Essentially, Keynes analyses the flow of aggregate income and how that income determines the effective demand in the rest of the economy. The set amount of aggregate income and the propensity to consume determine the amount of consumption. The income left over is then saved by the community, but the amount invested depends on the long-term expectations of the cost of illiquidity (this refutes both Say’s law, which establishes an identity between savings and investment and the presumption of a calculable future, which aggregates loanable fund markets by presuming yield rates are predictable). This is relevant since the summation of consumption and investment equals the aggregate demand, which, when intersected with the aggregate supply, produces the aggregate effective demand. The amount invested is determined by the marginal efficiency of capital, which is the percent which makes the net present value of its cash flows (its prospective yields) equal to its supply price. The marginal efficiency of capital is equivalent to the interest rate, which is set at the intersection between the money’s supply and demand. Profit for Keynes emerges from the scarcity of capital assets. Disequilibrium occurs when inducements to investment weaken or strengthen beyond the aggregate effective demand.

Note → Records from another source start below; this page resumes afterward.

-- ==== Sys2Proof/Machine/Selvedge.lean ====
section
/-!
DEFINITION. The Selvedge code (R320 to R322) and the record of what its checks find (R325, R326, R335).
-/
namespace Sys2Proof.Machine

/-! ### The field and the code -/

/-- Multiplication by x in GF(2^8) under 0x11D. -/
def gfDouble (a : Byte) : Byte := if a.getLsbD 7 then (a <<< 1) ^^^ 0x1D#8 else a <<< 1

/-- n steps of a product: the sum of a × 2^i over the set bits i of b. -/
def gfMulBits : Nat → Byte → Byte → Byte
  | 0, _, _ => 0
  | n + 1, a, b => (if b.getLsbD 0 then a else 0) ^^^ gfMulBits n (gfDouble a) (b >>> 1)

/-- A product in GF(2^8). -/
def gfMul (a b : Byte) : Byte := gfMulBits 8 a b

/-- α^n, where α is 0x02. -/
def gfPow : Nat → Byte
  | 0 => 1
  | n + 1 => gfDouble (gfPow n)

/-- The coefficients of g(x) below x^4, lowest first (R320). -/
def selvedgeG : List Byte := [0x40, 0x78, 0x36, 0x0F]

/-- One step of the division of R320: the remainder of x × r(x) + x^4 × d modulo g(x). -/
def selvedgeStep (r : List Byte) (d : Byte) : List Byte :=
  let top := d ^^^ r.getD 3 0
  [gfMul top (selvedgeG.getD 0 0), r.getD 0 0 ^^^ gfMul top (selvedgeG.getD 1 0),
    r.getD 1 0 ^^^ gfMul top (selvedgeG.getD 2 0), r.getD 2 0 ^^^ gfMul top (selvedgeG.getD 3 0)]

/-- The check symbols P₀ to P₃ of 32 data bytes and a tag (R320). -/
def selvedgeChecks (data : List Byte) (tag : Nat) : List Byte :=
  (slice data 0 32 ++ toLe 3 tag).reverse.foldl selvedgeStep [0, 0, 0, 0]

/-- Syndrome i of symbols at positions: of a whole received word, or of the differences alone, since a code word's own syndromes are
zero. -/
def selvedgeSyndrome (errors : SymbolErrors) (i : Nat) : Byte :=
  errors.foldl (fun a e => a ^^^ gfMul e.2 (gfPow (i * e.1))) 0

/-- The outcome of a check (R321). -/
inductive WordClass where
  | clean
  | corrected (position : Nat) (value : Byte)
  | uncorrectable (location : Bool)
  deriving DecidableEq, Repr

/-- The position whose single error gives the syndromes, the tag's positions included. -/
def selvedgeLocate (s0 s1 s2 s3 : Byte) : Option Nat :=
  (List.range 39).find? (fun p =>
    let x := gfPow p
    s0 != 0 && gfMul s0 x == s1 && gfMul s1 x == s2 && gfMul s2 x == s3)

/-- The check of R321. -/
def selvedgeCheck (errors : SymbolErrors) : WordClass :=
  let s0 := selvedgeSyndrome errors 0
  let s1 := selvedgeSyndrome errors 1
  let s2 := selvedgeSyndrome errors 2
  let s3 := selvedgeSyndrome errors 3
  if s0 = 0 ∧ s1 = 0 ∧ s2 = 0 ∧ s3 = 0 then .clean
  else match selvedgeLocate s0 s1 s2 s3 with
    | some p => if p < 36 then .corrected p s0 else .uncorrectable true
    | none => .uncorrectable false

/-- Data bytes with the differences at the data positions applied. -/
def applySymbols (data : List Byte) (errors : SymbolErrors) : List Byte :=
  errors.foldl (fun l e => if 4 ≤ e.1 ∧ e.1 < 36 then setAt l (e.1 - 4) (l.getD (e.1 - 4) 0 ^^^ e.2) else l) data

/-- The tags of Table 9.10: an SRAM word's, a flit half's, an LPDDR5X data word's and a NAND word's. -/
def sramTag : Nat := 0
def poriskTag (port lane half flit : Nat) : Nat := port % 2 ^ 8 + lane % 4 * 2 ^ 8 + half % 2 * 2 ^ 10 + flit % 8192 * 2 ^ 11
def dramTag (w : Nat) : Nat := Nat.xor (w % 2 ^ 24) (w / 2 ^ 24 % 128 * 2 ^ 16)
def nandTag (row j : Nat) : Nat := Nat.xor (row % 2 ^ 24) (j * 2 ^ 13 % 2 ^ 24)

/-- A change of tag without re-encoding (R322): the checks of the tag difference are added. -/
def retag (checks : List Byte) (old new : Nat) : List Byte :=
  (checks.zip (selvedgeChecks [] (Nat.xor old new))).map (fun e => e.1 ^^^ e.2)

/-- A word as a medium holds it, in the order of R320's powers of x: its checks, which it has had since the SRAM word where it was
written and whose tag has been converted on the way, and its data. -/
def storedWord (data : List Byte) (tag : Nat) : List Byte := retag (selvedgeChecks data sramTag) sramTag tag ++ slice data 0 32

/-- A word as it is received: symbols with the differences an error has made of them. -/
def receivedWord (data : List Byte) (tag : Nat) (errors : SymbolErrors) : List Byte :=
  errors.foldl (fun l e => if e.1 < 39 then setAt l e.1 (l.getD e.1 0 ^^^ e.2) else l) (storedWord data tag ++ toLe 3 tag)

/-- The check of a word read from a medium, over its stored symbols and the tag expected there (R321, R323). A difference at a tag's
position says that the word was stored under another tag. -/
def checkWord (data : List Byte) (tag : Nat) (errors : SymbolErrors) : WordClass :=
  if errors.isEmpty then .clean
  else selvedgeCheck ((receivedWord data tag errors).zipIdx.map (fun e => (e.2, e.1)))

/-! ### The record -/

/-- Media k of R335. -/
def mediumSram : Nat := 0
def mediumFabric : Nat := 1
def mediumDram : Nat := 2
def mediumNand : Nat := 3

/-- Count a corrected error (R325). -/
def State.recordCe (s : State) (medium : Nat) : State := s.addSat (fld_SELV_CE_CE medium) 1

/-- Count, record and report an uncorrectable word (R326). -/
def State.recordUe (s : State) (medium swatch : Nat) (scrub location : Bool) (addr : Nat) : State :=
  let s := s.addSat (fld_SELV_UE_UE medium) 1
  let s := if location then s.addSat (fld_SELV_UE_LOCATION medium) 1 else s
  let s := (s.addSat fld_SELV_LAST_COUNT 1).setFld fld_SELV_LAST_SWATCH swatch
  let s := (s.setFlag fld_SELV_LAST_SCRUB scrub).setFlag fld_SELV_LAST_LOCATION location
  let s := (s.setFld fld_SELV_LAST_MEDIUM medium).setPair reg_SELV_LAST_ADDR_LO addr
  s.raiseFault faultSelvedgeUe swatch (BitVec.ofNat 32 (medium + (if location then 4 else 0)))

/-- Reads of a swatch's SRAM find the words that are marked (R326, R328); the data is delivered as it stands. -/
def State.readSram (s : State) (reader swatch object offset n : Nat) : State :=
  if s.sramBad.isEmpty then s
  else (wordsIn offset n).foldl (fun s w =>
    let a := Config.sramWord swatch object w
    match Store.get .good s.sramBad (sramKey swatch a) with
    | .good => s
    | m => s.recordUe mediumSram reader false (m == .location) (32 * a)) s

/-- Mark an uncorrectable word. -/
def markOf (location : Bool) : WordMark := if location then .location else .ue

end Sys2Proof.Machine
end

The amount of aggregate effective demand determines the extent of employment and thus output. For Keynes the price of a good is determined by the marginal costs of the factor of production. This reduces down to the wage unit and the quantity produced. The wage unit and the wage good price levels (the aggregate price level of goods) then determine the “real wage rate per labour unit”. The real wage rate is the proportion of the aggregate output a wage-unit can earn. Importantly Keynes' recognizes that inflation can be caused by increases in demand determined raw materials, and he does not adopt the Phillip's curve in his discussions of inflation (his generalised statement on the quantity theory of money illustrates his complexity.

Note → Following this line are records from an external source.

/-- The 64-byte header of a batch (R357). -/
def batchHeader (set flags count sequence : Nat) (tov : Int) (age kf : Nat) : List Byte :=
  toLe 1 set ++ toLe 1 flags ++ toLe 2 count ++ toLe 4 sequence ++ tov12 tov ++ toLe 4 age ++ toLe 4 kf ++ toLe 36 0

/-- Publish a batch (R30, R357, R362). -/
def State.publishBatch (s : State) (object : Bool) (i : Nat) (b : List Byte) : State :=
  let s := if object then s.offerObjects i b else s
  { s with track := { s.track with batches := Store.set [] s.track.batches ((if object then 16 else 0) + i) b, batchCount := s.track.batchCount + 1 } }

/-- The window settings, object 0x30 of SOLV_1 (R416), and whether a feature set is the estimator set (R423). -/
def State.windowNat (s : State) (off n : Nat) : Nat := s.objNat 14 0x30 off n
def State.estimatorSet (s : State) (set : Nat) : Bool := decide (0 < s.objLen 14 0x30) && s.windowNat 0 1 == set

/-- A track batch of the estimator set waits for its window run, whose deadline is the set's (R354, R423). -/
def State.offerBatch (s : State) (u : TrackUpdate) (keypoints : Nat) (b : List Byte) : State :=
  if s.estimatorSet u.set then
    let deadline := match (s.graph u.graph).act with
      | some a => if a.number = u.activation + 1 then a.deadline else u.due
      | none => u.due
    { s with window := { s.window with waiting := s.window.waiting ++ [(deadline, keypoints, b)] } }
  else s

/-- Step 5 of R355: the track batch, and the keyframe where one is due. -/
def State.writeBatch (s : State) (f : FeatureSet) (u : TrackUpdate) (bufs slots : List Nat) : State :=
  let due := s.keyframeDue f u
  let records := if due ∧ f.kfSlots ≠ 0 then min 4096 (s.updateList u 0 f.keypoints).length else 0
  let (kf, cut, s) := if due then s.takeKeyframe f u
    else (0, false, s.putSetState false u.set { s.setState false u.set with since := (s.setState false u.set).since + 1 })
  let (obs, s) := slots.foldl (fun (x : List Byte × State) k =>
    let (o, s) := x.2.observation f k
    (x.1 ++ o, s)) ([], s)
  let fl := s.updateFlags u bufs
  let flags := fl % 8 + (if due then 8 else 0) + (if bit fl 3 || cut then 16 else 0)
  let b := batchHeader u.set flags slots.length u.sequence u.tov (s.updateAge u bufs none) kf ++ obs
  (s.publishBatch false u.set b).offerBatch u records b

/-- Tracks not FREE (R369). -/
def State.countFeatures (s : State) : State :=
  s.setFld fld_FT_USE_ACTIVE (s.track.features.filter (fun e => e.2.state != trackFree)).length

/-- The whole of an update of a feature set (R355). -/
def State.runFeatureUpdate (s : State) (u : TrackUpdate) : State :=
  let f := s.featureSet u.set
  let bufs := [f.keypoints, f.results, f.disparity, f.confidence]
  let before := s.tracksOf u.set
  let (met, found, s) := (s.updateList u 1 f.results).foldl (State.takeResult f u) ([], [], s)
  let s := (before.filter (fun k => !met.contains k)).foldl (fun s k => s.missTrack f k) s
  let s := found.foldl (fun s k => s.giveDepth f u k) s
  let (born, s) := (s.updateList u 0 f.keypoints).foldl (State.tryBirth f u) ([], s)
  let s := born.foldl (fun s k => s.giveDepth f u k) s
  let s := s.writePoints f u bufs
  let slots := (s.tracksOf u.set).filter (fun k => found.contains k || born.contains k)
  let s := s.writeBatch f u bufs slots
  let s := s.putSetState false u.set { s.setState false u.set with lastTov := some u.tov }
  ((s.closeUpdate u false).startNext false u.set).countFeatures

/-- FEATURE_UPDATE_DONE (R354, R355). -/
def execFeatureUpdateDone (set : Fin 12) (s : State) : Host.Outcome State Fault Refusal :=
  match s.trackUpdate false set with
  | some u => if s.swatchRuns trackSwatch then .next (s.runFeatureUpdate u) else .next s
  | none => .next s

/-- TRACKING_UPDATE_DROP (R354). -/
def execTrackingUpdateDrop (object : Bool) (set : Fin 12) (s : State) : Host.Outcome State Fault Refusal :=
  match s.trackUpdate object set with
  | some u => if s.swatchRuns trackSwatch then .next (s.dropUpdates u.same) else .next s
  | none => .next s

end Sys2Proof.Machine
end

Inflation for Keynes depends on two things, the level of employment (to the extent it's full, which also involves the state of productive techniques) and the increase in nominal aggregate demand. If the economy is not at full employment nominal increases in demand can be absorbed in increased production. If not then it can not, and it must be absorbed in prices (when supply is inelastic the QToM are true).

Keynes' critique of the classical school is withering, not only can loanable fund markets not exist, neither can aggregated labour markets! Labour markets can not be aggregated because the presumption that all stocks are sold can not be made in the aggregate. Similarly savings (and loanable funds) are not decided upon by looking at the prevailing interest rate. Thus, unemployment is not an issue about the stubbornness of the worker, and the rate of interest an issue concerning the avarice of the community. But both are born from the irrationality of the financier.